В третью часть книги вошли статьи об истории текста и поэтике рассказа “О потухшей лампе Ильича”, поэтике “Ноева ковчега” и “Котлована”, мотивной структуре романа “Счастливая Москва”. В целом можно сказать, что книга Н. Малыгиной представляет собой итог многолетней работы платоноведа, в работах которого можно многое для себя открыть. “Внимательное и медленное чтение Платонова, — пишет Н. Малыгина — открывает пути к его пониманию. Становится ясно, что только такое чтение и многократное “возвращение” к произведениям Платонова раскрывают тайны его творчества и подсказывают, что “возвращение” — главный закон поэтики творчества Платонова” (с. 13).
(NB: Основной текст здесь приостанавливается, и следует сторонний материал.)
@[simp] theorem blockHeader_work_llt (f : Bool) (t : BitVec 2) (p : Phase) (s : State) :
    (blockHeader f t p s).work.llt = s.work.llt := rfl

@[simp] theorem blockHeader_work_dt (f : Bool) (t : BitVec 2) (p : Phase) (s : State) :
    (blockHeader f t p s).work.dt = s.work.dt := rfl

@[simp] theorem blockHeader_work_cfg (f : Bool) (t : BitVec 2) (p : Phase) (s : State) :
    (blockHeader f t p s).work.cfg = s.work.cfg := rfl

@[simp] theorem blockHeader_work_matchLen (f : Bool) (t : BitVec 2) (p : Phase) (s : State) :
    (blockHeader f t p s).work.matchLen = s.work.matchLen := rfl

@[simp] theorem windowDrop_runState (n : Nat) (s : State) :
    (windowDrop n s).runState = s.runState := rfl

@[simp] theorem windowDrop_errKind (n : Nat) (s : State) :
    (windowDrop n s).errKind = s.errKind := rfl

@[simp] theorem windowDrop_errCause (n : Nat) (s : State) :
    (windowDrop n s).errCause = s.errCause := rfl

@[simp] theorem windowDrop_cfg (n : Nat) (s : State) :
    (windowDrop n s).cfg = s.cfg := rfl

@[simp] theorem windowDrop_phase (n : Nat) (s : State) :
    (windowDrop n s).phase = s.phase := rfl

@[simp] theorem windowDrop_inMem (n : Nat) (s : State) :
    (windowDrop n s).inMem = s.inMem := rfl

@[simp] theorem windowDrop_outMem (n : Nat) (s : State) :
    (windowDrop n s).outMem = s.outMem := rfl

@[simp] theorem windowDrop_plteMem (n : Nat) (s : State) :
    (windowDrop n s).plteMem = s.plteMem := rfl

@[simp] theorem windowDrop_trnsMem (n : Nat) (s : State) :
    (windowDrop n s).trnsMem = s.trnsMem := rfl

@[simp] theorem windowDrop_pixMem (n : Nat) (s : State) :
    (windowDrop n s).pixMem = s.pixMem := rfl

@[simp] theorem windowDrop_inEpoch (n : Nat) (s : State) :
    (windowDrop n s).inEpoch = s.inEpoch := rfl

@[simp] theorem windowDrop_outEpoch (n : Nat) (s : State) :
    (windowDrop n s).outEpoch = s.outEpoch := rfl

@[simp] theorem windowDrop_params (n : Nat) (s : State) :
    (windowDrop n s).params = s.params := rfl

@[simp] theorem windowDrop_host (n : Nat) (s : State) :
    (windowDrop n s).host = s.host := rfl

@[simp] theorem windowDrop_hostData (n : Nat) (s : State) :
    (windowDrop n s).hostData = s.hostData := rfl

@[simp] theorem windowDrop_work_bitPos (n : Nat) (s : State) :
    (windowDrop n s).work.bitPos = s.work.bitPos := rfl

@[simp] theorem windowDrop_work_endBit (n : Nat) (s : State) :
    (windowDrop n s).work.endBit = s.work.endBit := rfl

@[simp] theorem windowDrop_work_acc (n : Nat) (s : State) :
    (windowDrop n s).work.acc = s.work.acc >>> n := rfl

@[simp] theorem windowDrop_work_nbits (n : Nat) (s : State) :
    (windowDrop n s).work.nbits = s.work.nbits - n := rfl

@[simp] theorem windowDrop_work_inPos (n : Nat) (s : State) :
    (windowDrop n s).work.inPos = s.work.inPos := rfl

@[simp] theorem windowDrop_work_outPos (n : Nat) (s : State) :
    (windowDrop n s).work.outPos = s.work.outPos := rfl

@[simp] theorem windowDrop_work_cap (n : Nat) (s : State) :
    (windowDrop n s).work.cap = s.work.cap := rfl

@[simp] theorem windowDrop_work_bitsPP (n : Nat) (s : State) :
    (windowDrop n s).work.bitsPP = s.work.bitsPP := rfl

@[simp] theorem windowDrop_work_rowBytes (n : Nat) (s : State) :
    (windowDrop n s).work.rowBytes = s.work.rowBytes := rfl

@[simp] theorem windowDrop_work_bpp (n : Nat) (s : State) :
    (windowDrop n s).work.bpp = s.work.bpp := rfl

@[simp] theorem windowDrop_work_bfinal (n : Nat) (s : State) :
    (windowDrop n s).work.bfinal = s.work.bfinal := rfl

@[simp] theorem windowDrop_work_btype (n : Nat) (s : State) :
    (windowDrop n s).work.btype = s.work.btype := rfl

@[simp] theorem windowDrop_work_hlit (n : Nat) (s : State) :
    (windowDrop n s).work.hlit = s.work.hlit := rfl

@[simp] theorem windowDrop_work_hdist (n : Nat) (s : State) :
    (windowDrop n s).work.hdist = s.work.hdist := rfl

@[simp] theorem windowDrop_work_hclen (n : Nat) (s : State) :
    (windowDrop n s).work.hclen = s.work.hclen := rfl

@[simp] theorem windowDrop_work_lenI (n : Nat) (s : State) :
    (windowDrop n s).work.lenI = s.work.lenI := rfl

@[simp] theorem windowDrop_work_row (n : Nat) (s : State) :
    (windowDrop n s).work.row = s.work.row := rfl

@[simp] theorem windowDrop_work_clLens (n : Nat) (s : State) :
    (windowDrop n s).work.clLens = s.work.clLens := rfl

@[simp] theorem windowDrop_work_lens (n : Nat) (s : State) :
    (windowDrop n s).work.lens = s.work.lens := rfl

@[simp] theorem windowDrop_work_clt (n : Nat) (s : State) :
    (windowDrop n s).work.clt = s.work.clt := rfl

@[simp] theorem windowDrop_work_llt (n : Nat) (s : State) :
    (windowDrop n s).work.llt = s.work.llt := rfl

@[simp] theorem windowDrop_work_dt (n : Nat) (s : State) :
    (windowDrop n s).work.dt = s.work.dt := rfl

@[simp] theorem windowDrop_work_cfg (n : Nat) (s : State) :
    (windowDrop n s).work.cfg = s.work.cfg := rfl

@[simp] theorem windowDrop_work_matchLen (n : Nat) (s : State) :
    (windowDrop n s).work.matchLen = s.work.matchLen := rfl

@[simp] theorem refill1_runState (s : State) :
    (refill1 s).runState = s.runState := by
  unfold refill1; split <;> rfl

@[simp] theorem refill1_errKind (s : State) :
    (refill1 s).errKind = s.errKind := by
  unfold refill1; split <;> rfl

@[simp] theorem refill1_errCause (s : State) :
    (refill1 s).errCause = s.errCause := by
  unfold refill1; split <;> rfl

@[simp] theorem refill1_cfg (s : State) :
    (refill1 s).cfg = s.cfg := by
  unfold refill1; split <;> rfl

@[simp] theorem refill1_phase (s : State) :
    (refill1 s).phase = s.phase := by
  unfold refill1; split <;> rfl

@[simp] theorem refill1_inMem (s : State) :
    (refill1 s).inMem = s.inMem := by
  unfold refill1; split <;> rfl

@[simp] theorem refill1_outMem (s : State) :
    (refill1 s).outMem = s.outMem := by
  unfold refill1; split <;> rfl

@[simp] theorem refill1_plteMem (s : State) :
    (refill1 s).plteMem = s.plteMem := by
  unfold refill1; split <;> rfl

@[simp] theorem refill1_trnsMem (s : State) :
    (refill1 s).trnsMem = s.trnsMem := by
  unfold refill1; split <;> rfl

@[simp] theorem refill1_pixMem (s : State) :
    (refill1 s).pixMem = s.pixMem := by
  unfold refill1; split <;> rfl

@[simp] theorem refill1_inEpoch (s : State) :
    (refill1 s).inEpoch = s.inEpoch := by
  unfold refill1; split <;> rfl

@[simp] theorem refill1_outEpoch (s : State) :
    (refill1 s).outEpoch = s.outEpoch := by
  unfold refill1; split <;> rfl

@[simp] theorem refill1_params (s : State) :
    (refill1 s).params = s.params := by
  unfold refill1; split <;> rfl

@[simp] theorem refill1_host (s : State) :
    (refill1 s).host = s.host := by
  unfold refill1; split <;> rfl

@[simp] theorem refill1_hostData (s : State) :
    (refill1 s).hostData = s.hostData := by
  unfold refill1; split <;> rfl

@[simp] theorem refill1_work_bitPos (s : State) :
    (refill1 s).work.bitPos = s.work.bitPos := by
  unfold refill1; split <;> rfl

@[simp] theorem refill1_work_endBit (s : State) :
    (refill1 s).work.endBit = s.work.endBit := by
  unfold refill1; split <;> rfl

@[simp] theorem refill1_work_outPos (s : State) :
    (refill1 s).work.outPos = s.work.outPos := by
  unfold refill1; split <;> rfl

@[simp] theorem refill1_work_cap (s : State) :
    (refill1 s).work.cap = s.work.cap := by
  unfold refill1; split <;> rfl

@[simp] theorem refill1_work_bitsPP (s : State) :
    (refill1 s).work.bitsPP = s.work.bitsPP := by
  unfold refill1; split <;> rfl

@[simp] theorem refill1_work_rowBytes (s : State) :
    (refill1 s).work.rowBytes = s.work.rowBytes := by
  unfold refill1; split <;> rfl

@[simp] theorem refill1_work_bpp (s : State) :
    (refill1 s).work.bpp = s.work.bpp := by
  unfold refill1; split <;> rfl

@[simp] theorem refill1_work_bfinal (s : State) :
    (refill1 s).work.bfinal = s.work.bfinal := by
  unfold refill1; split <;> rfl

@[simp] theorem refill1_work_btype (s : State) :
    (refill1 s).work.btype = s.work.btype := by
  unfold refill1; split <;> rfl

@[simp] theorem refill1_work_hlit (s : State) :
    (refill1 s).work.hlit = s.work.hlit := by
  unfold refill1; split <;> rfl

@[simp] theorem refill1_work_hdist (s : State) :
    (refill1 s).work.hdist = s.work.hdist := by
  unfold refill1; split <;> rfl

@[simp] theorem refill1_work_hclen (s : State) :
    (refill1 s).work.hclen = s.work.hclen := by
  unfold refill1; split <;> rfl

@[simp] theorem refill1_work_lenI (s : State) :
    (refill1 s).work.lenI = s.work.lenI := by
  unfold refill1; split <;> rfl

@[simp] theorem refill1_work_row (s : State) :
    (refill1 s).work.row = s.work.row := by
  unfold refill1; split <;> rfl

@[simp] theorem refill1_work_clLens (s : State) :
    (refill1 s).work.clLens = s.work.clLens := by
  unfold refill1; split <;> rfl

@[simp] theorem refill1_work_lens (s : State) :
    (refill1 s).work.lens = s.work.lens := by
  unfold refill1; split <;> rfl

@[simp] theorem refill1_work_clt (s : State) :
    (refill1 s).work.clt = s.work.clt := by
  unfold refill1; split <;> rfl

@[simp] theorem refill1_work_llt (s : State) :
    (refill1 s).work.llt = s.work.llt := by
  unfold refill1; split <;> rfl

@[simp] theorem refill1_work_dt (s : State) :
    (refill1 s).work.dt = s.work.dt := by
  unfold refill1; split <;> rfl

@[simp] theorem refill1_work_cfg (s : State) :
    (refill1 s).work.cfg = s.work.cfg := by
  unfold refill1; split <;> rfl

@[simp] theorem refill1_work_matchLen (s : State) :
    (refill1 s).work.matchLen = s.work.matchLen := by
  unfold refill1; split <;> rfl

@[simp] theorem refill_runState (s : State) :
    (refill s).runState = s.runState := by
  simp [refill]

@[simp] theorem refill_errKind (s : State) :
    (refill s).errKind = s.errKind := by
  simp [refill]

@[simp] theorem refill_errCause (s : State) :
    (refill s).errCause = s.errCause := by
  simp [refill]

@[simp] theorem refill_cfg (s : State) :
    (refill s).cfg = s.cfg := by
  simp [refill]
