/-- A Huffman-coded element fails in its code, or as its symbol fails (R153). -/
theorem fetchSymbol_failsOnly {table : Huff} {u : State} (hu : u.runState = .busy) (hcode : .badCode ∈ cs)
    (hstarved : .starved ∈ cs)
    (he : ∀ y e, y ∈ table.sym ∨ y = 0 → decodeWord f y = .error e → causeOf e ∈ cs) :
    FailsOnly cs (fetchSymbol f table u).outcome := by
  cases hl : table.lookup u.peekbit with
  | none => rw [fetchSymbol_badCode hl]; exact .raise hcode u
  | some p =>
    obtain ⟨y, l⟩ := p
    obtain ⟨hy, -⟩ := Huff.lookup_bounds hl
    rcases Nat.lt_or_ge u.work.endBit (u.work.bitPos + l) with hend | hend
    · rw [fetchSymbol_starved hl hend]; exact .raise hstarved u
    · rw [fetchSymbol_ok hl hend]
      exact ofDecode_failsOnly hf hcs (by simpa using hu) fun e => he y e hy

end Fetches

/-! ### The causes a phase can raise -/

theorem fetchBlock_failsOnly {u : State} (hu : u.runState = .busy) :
    FailsOnly Phase.blkhdr.causes (fetchBlock u).outcome := by
  rcases Nat.lt_or_ge u.work.endBit (u.work.bitPos + 3) with hend | hend
  · obtain ⟨v, -, e⟩ := fetchBlock_starved hend
    rw [e]; exact .raise (by decide) v
  · rw [fetchBlock_ok hend]
    refine ofDecode_failsOnly (f := .blk) (by decide) (List.Subset.refl _) (by simpa using hu) fun e he => ?_
    obtain ⟨i, hi⟩ := decode_blk (u.bits_lt u.work.bitPos 3)
    cases hi.symm.trans he

theorem fetchZlib_failsOnly {u : State} (hu : u.runState = .busy) :
    FailsOnly Phase.zhdr.causes (fetchZlib u).outcome := by
  unfold fetchZlib
  split
  · exact .raise (by decide) u
  · exact ofDecode_failsOnly (f := .zlib) (by decide) (by decide) hu fun e he =>
      causeOf_zlib_error (by rw [wordOfBytes_pair]; omega) he

/-- The tests of CHECK, one after another (R392). -/
theorem checkPhase_failsOnly {u : State} (hu : u.runState = .busy) : FailsOnly Phase.check.causes (checkPhase u) := by
  unfold checkPhase
  split
  · exact .raise (by decide) u
  split
  · exact .raise (by decide) u
  split
  · next e he => exact .raise (causeOf_pix_error (u.cfg.imgFmt.extractLsb' 0 16).isLt he) u
  split
  · exact .raise (by decide) u
  split
  · exact .raise (by decide) u
  dsimp only
  split
  · exact .raise (by decide) _
  split
  · exact .raise (by decide) _
  · exact .of_busy hu

theorem infEnd_failsOnly {u : State} (hu : u.runState = .busy) : FailsOnly Phase.infend.causes (infEnd u) := by
  unfold infEnd
  split
  · exact .raise (by decide) u
  · exact .of_busy hu

theorem fetchFilter_failsOnly {u : State} (hu : u.runState = .busy) :
    FailsOnly Phase.defilter.causes (fetchFilter u).outcome := by
  refine ofDecode_failsOnly (f := .row) (by decide) (by decide) hu fun e he => ?_
  rw [decode_error_of_lt (f := .row) (by simp only [wordOfBytes, Format.width]; omega) he]
  exact List.mem_singleton.2 rfl

/-- CHECK has let only a word of format PIX through (R392 tests 3 and 4). -/
theorem fetchPixel_failsOnly {u : State} (hu : u.runState = .busy) (hg : GeometryOk u) :
    FailsOnly Phase.assemble.causes (fetchPixel u).outcome := by
  obtain ⟨-, -, -, -, ⟨i, hi⟩, -⟩ := hg
  exact ofDecode_failsOnly (f := .pix) (by decide) (List.Subset.refl _) hu fun e he => by cases hi.symm.trans he

/-- No table of a dynamic header gives a symbol outside the 19 (R46, R95). -/
theorem fetchSymbol_clsym_failsOnly {u : State} (hu : u.runState = .busy) (hsym : ∀ y ∈ u.work.clt.sym, y < 19) :
    FailsOnly Phase.dynhdr.causes (fetchSymbol .clsym u.work.clt u).outcome := by
  refine fetchSymbol_failsOnly (by decide) (by decide) hu (by decide) (by decide) fun y e hy he => ?_
  obtain ⟨i, hi⟩ := decode_clsym (hy.elim (hsym y) fun h => by omega)
  cases hi.symm.trans he

theorem fetchBody_failsOnly {u : State} (hu : u.runState = .busy) :
    FailsOnly Phase.body.causes (fetchBody u).outcome := by
  have refused : ∀ f, f = .ll ∨ f = .dist → ∀ y e, decodeWord f y = .error e → causeOf e ∈ Phase.body.causes :=
    fun f hf y e he => by rw [causeOf_symbol_error hf he]; decide
  by_cases hm : u.work.matchLen = none
  · rw [fetchBody_ll hm]
    exact fetchSymbol_failsOnly (by decide) (by decide) hu (by decide) (by decide) fun y e _ =>
      refused .ll (.inl rfl) y e
  · rw [fetchBody_dist hm]
    exact fetchSymbol_failsOnly (by decide) (by decide) hu (by decide) (by decide) fun y e _ =>
      refused .dist (.inr rfl) y e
Если в книге Н. Малыгиной в равной степени представлен и историко-литературный подход, и анализ стиля, системы образов Платонова, то монография В. Вьюгина целиком посвящена вопросам поэтики писателя — начиная от самых ранних произведений и заканчивая поздними переложениями русских народных сказок. Автор исходит из того, что, “возникнув как метафора, загадочность платоновского текста обрела постепенно качество термина”. “Много позже возникла уверенность в том, что совершенствование “стиля-загадки”, а впоследствии отказ от него составили центральную коллизию всего творчества писателя” (с. 6). Платонов непонятен и потому загадочен, — нередко говорят читатели. Но если “в повседневной речи “загадкой” называют всякую непознанную или известную лишь ряду людей “вещь”, принадлежащую как области материи, так и области духа, то в дискурсе филологическом, в паремиологии, с ней связывают тайну особого рода — тайну слов, образов и смысла” (с. 12).
В. Вьюгин подчеркивает, что связи писателя с фольклорной стихией и интерес к ней сильны. Тем не менее “принцип загадочности” расценивается им как принадлежность эстетики Платонова вообще. “Понятие загадки переводится из сферы фольклора в сферу поэтики авторского литературного произведения” (с. 8).
В первой части книги на примере раннего рассказа “Тютень, Витютень и Протегален” рассматриваются изначальное желание молодого писателя создавать загадочные тексты (включая странные, зашифрованные имена), всегдашний взгляд Платонова-мыслителя на мир как на тайну. В. Вьюгин признает, что методологически идея провести параллель между литературным произведением и загадкой не нова. Автор ссылается на работы Р. Барта, Т. Адорно, Б. Успенского, И. Смирнова (“Роман тайн “Доктор Живаго””) и подчеркивает, что в его монографии “таинственное рассматривается лишь в одном своем обличье: исключительно как загадочная, связанная с жанром загадки, структура” (с. 23). Платонов создавал тексты, подобные загадке, и это была, по убеждению В. Вьюгина, совершенно осознанная творческая стратегия. В целом ряде случаев “самая очевидная и бросающаяся в глаза черта платоновского письма — его неочевидность — вынуждает читателя относиться к платоновским текстам как к загадкам” (с. 97).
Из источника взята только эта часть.